- **RECORD SET**
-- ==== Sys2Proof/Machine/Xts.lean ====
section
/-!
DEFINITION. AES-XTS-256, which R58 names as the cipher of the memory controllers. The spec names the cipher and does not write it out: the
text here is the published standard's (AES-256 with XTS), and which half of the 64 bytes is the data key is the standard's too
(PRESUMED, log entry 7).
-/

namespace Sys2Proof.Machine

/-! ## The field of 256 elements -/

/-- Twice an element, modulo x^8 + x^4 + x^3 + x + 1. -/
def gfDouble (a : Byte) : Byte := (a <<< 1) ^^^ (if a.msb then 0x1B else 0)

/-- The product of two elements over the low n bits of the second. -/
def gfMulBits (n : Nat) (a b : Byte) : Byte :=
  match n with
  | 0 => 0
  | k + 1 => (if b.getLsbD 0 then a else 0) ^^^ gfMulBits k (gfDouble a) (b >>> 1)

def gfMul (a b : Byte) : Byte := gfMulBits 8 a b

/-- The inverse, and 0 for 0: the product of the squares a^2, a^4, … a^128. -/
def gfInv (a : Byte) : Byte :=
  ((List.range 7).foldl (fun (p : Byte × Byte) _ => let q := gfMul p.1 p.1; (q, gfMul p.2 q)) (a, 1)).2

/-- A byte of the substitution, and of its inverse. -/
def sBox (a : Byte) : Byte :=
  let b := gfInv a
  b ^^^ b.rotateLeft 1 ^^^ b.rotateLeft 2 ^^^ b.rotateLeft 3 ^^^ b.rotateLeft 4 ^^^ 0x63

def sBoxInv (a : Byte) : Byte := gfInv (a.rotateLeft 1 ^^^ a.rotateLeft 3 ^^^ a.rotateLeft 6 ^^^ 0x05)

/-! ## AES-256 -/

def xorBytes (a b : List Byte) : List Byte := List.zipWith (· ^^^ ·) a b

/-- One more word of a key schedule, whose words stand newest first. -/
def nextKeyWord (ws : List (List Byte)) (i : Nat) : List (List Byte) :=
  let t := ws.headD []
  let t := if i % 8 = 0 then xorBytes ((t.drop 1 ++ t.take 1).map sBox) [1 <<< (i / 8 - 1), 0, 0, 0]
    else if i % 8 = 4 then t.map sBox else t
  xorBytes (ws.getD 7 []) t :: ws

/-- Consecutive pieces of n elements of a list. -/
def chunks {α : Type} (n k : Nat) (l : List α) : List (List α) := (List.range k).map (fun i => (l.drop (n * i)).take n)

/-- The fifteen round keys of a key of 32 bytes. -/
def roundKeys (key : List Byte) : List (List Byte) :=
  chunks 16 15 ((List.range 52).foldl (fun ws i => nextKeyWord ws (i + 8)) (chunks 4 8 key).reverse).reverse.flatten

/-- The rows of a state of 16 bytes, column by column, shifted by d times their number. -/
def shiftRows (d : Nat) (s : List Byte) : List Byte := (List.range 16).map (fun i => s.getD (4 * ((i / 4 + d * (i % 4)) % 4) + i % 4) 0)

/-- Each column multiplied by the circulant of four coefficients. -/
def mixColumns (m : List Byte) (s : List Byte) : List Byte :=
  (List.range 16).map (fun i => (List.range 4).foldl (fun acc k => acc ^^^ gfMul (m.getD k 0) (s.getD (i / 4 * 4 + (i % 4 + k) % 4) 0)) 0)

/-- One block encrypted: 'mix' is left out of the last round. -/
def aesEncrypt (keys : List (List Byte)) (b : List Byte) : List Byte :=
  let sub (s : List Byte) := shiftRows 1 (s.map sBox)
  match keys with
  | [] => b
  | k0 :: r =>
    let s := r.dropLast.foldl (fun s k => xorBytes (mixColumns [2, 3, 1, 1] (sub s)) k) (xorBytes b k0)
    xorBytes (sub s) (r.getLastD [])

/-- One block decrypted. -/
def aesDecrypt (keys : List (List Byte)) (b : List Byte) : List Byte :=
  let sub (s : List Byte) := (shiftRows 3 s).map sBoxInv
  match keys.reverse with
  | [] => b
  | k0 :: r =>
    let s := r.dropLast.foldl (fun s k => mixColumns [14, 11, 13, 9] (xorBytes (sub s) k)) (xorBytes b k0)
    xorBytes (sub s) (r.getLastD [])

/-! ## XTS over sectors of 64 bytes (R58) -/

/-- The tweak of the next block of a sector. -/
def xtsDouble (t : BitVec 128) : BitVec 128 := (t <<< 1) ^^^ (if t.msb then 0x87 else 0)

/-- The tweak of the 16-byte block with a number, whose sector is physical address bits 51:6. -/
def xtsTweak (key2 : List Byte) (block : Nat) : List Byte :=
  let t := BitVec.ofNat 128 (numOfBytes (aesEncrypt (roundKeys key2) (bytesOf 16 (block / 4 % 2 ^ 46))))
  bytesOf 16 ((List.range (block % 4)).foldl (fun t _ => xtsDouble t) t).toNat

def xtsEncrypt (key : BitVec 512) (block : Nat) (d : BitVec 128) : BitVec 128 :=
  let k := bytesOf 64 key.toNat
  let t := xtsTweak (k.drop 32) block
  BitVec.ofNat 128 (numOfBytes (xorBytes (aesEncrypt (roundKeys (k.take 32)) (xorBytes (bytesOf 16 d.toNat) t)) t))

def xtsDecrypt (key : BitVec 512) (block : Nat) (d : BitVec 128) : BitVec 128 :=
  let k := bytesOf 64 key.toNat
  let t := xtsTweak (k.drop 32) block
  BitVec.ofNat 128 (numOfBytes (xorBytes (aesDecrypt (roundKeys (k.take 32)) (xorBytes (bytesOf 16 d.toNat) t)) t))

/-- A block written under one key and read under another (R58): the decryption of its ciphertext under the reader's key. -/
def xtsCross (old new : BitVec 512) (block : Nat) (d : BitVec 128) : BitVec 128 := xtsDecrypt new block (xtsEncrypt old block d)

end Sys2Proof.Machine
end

- **TASK OBJECTIVE**
I'd like the lines above from the one with "x^4 + x^3 + x + 1. -/" up to and including the one with "def roundKeys (key" copied exactly, with no other lines.

- **RESULT FOR THIS EXERCISE**
/-- Twice an element, modulo x^8 + x^4 + x^3 + x + 1. -/
def gfDouble (a : Byte) : Byte := (a <<< 1) ^^^ (if a.msb then 0x1B else 0)

/-- The product of two elements over the low n bits of the second. -/
def gfMulBits (n : Nat) (a b : Byte) : Byte :=
  match n with
  | 0 => 0
  | k + 1 => (if b.getLsbD 0 then a else 0) ^^^ gfMulBits k (gfDouble a) (b >>> 1)

def gfMul (a b : Byte) : Byte := gfMulBits 8 a b

/-- The inverse, and 0 for 0: the product of the squares a^2, a^4, … a^128. -/
def gfInv (a : Byte) : Byte :=
  ((List.range 7).foldl (fun (p : Byte × Byte) _ => let q := gfMul p.1 p.1; (q, gfMul p.2 q)) (a, 1)).2

/-- A byte of the substitution, and of its inverse. -/
def sBox (a : Byte) : Byte :=
  let b := gfInv a
  b ^^^ b.rotateLeft 1 ^^^ b.rotateLeft 2 ^^^ b.rotateLeft 3 ^^^ b.rotateLeft 4 ^^^ 0x63

def sBoxInv (a : Byte) : Byte := gfInv (a.rotateLeft 1 ^^^ a.rotateLeft 3 ^^^ a.rotateLeft 6 ^^^ 0x05)

/-! ## AES-256 -/

def xorBytes (a b : List Byte) : List Byte := List.zipWith (· ^^^ ·) a b

/-- One more word of a key schedule, whose words stand newest first. -/
def nextKeyWord (ws : List (List Byte)) (i : Nat) : List (List Byte) :=
  let t := ws.headD []
  let t := if i % 8 = 0 then xorBytes ((t.drop 1 ++ t.take 1).map sBox) [1 <<< (i / 8 - 1), 0, 0, 0]
    else if i % 8 = 4 then t.map sBox else t
  xorBytes (ws.getD 7 []) t :: ws

/-- Consecutive pieces of n elements of a list. -/
def chunks {α : Type} (n k : Nat) (l : List α) : List (List α) := (List.range k).map (fun i => (l.drop (n * i)).take n)

/-- The fifteen round keys of a key of 32 bytes. -/
def roundKeys (key : List Byte) : List (List Byte) :=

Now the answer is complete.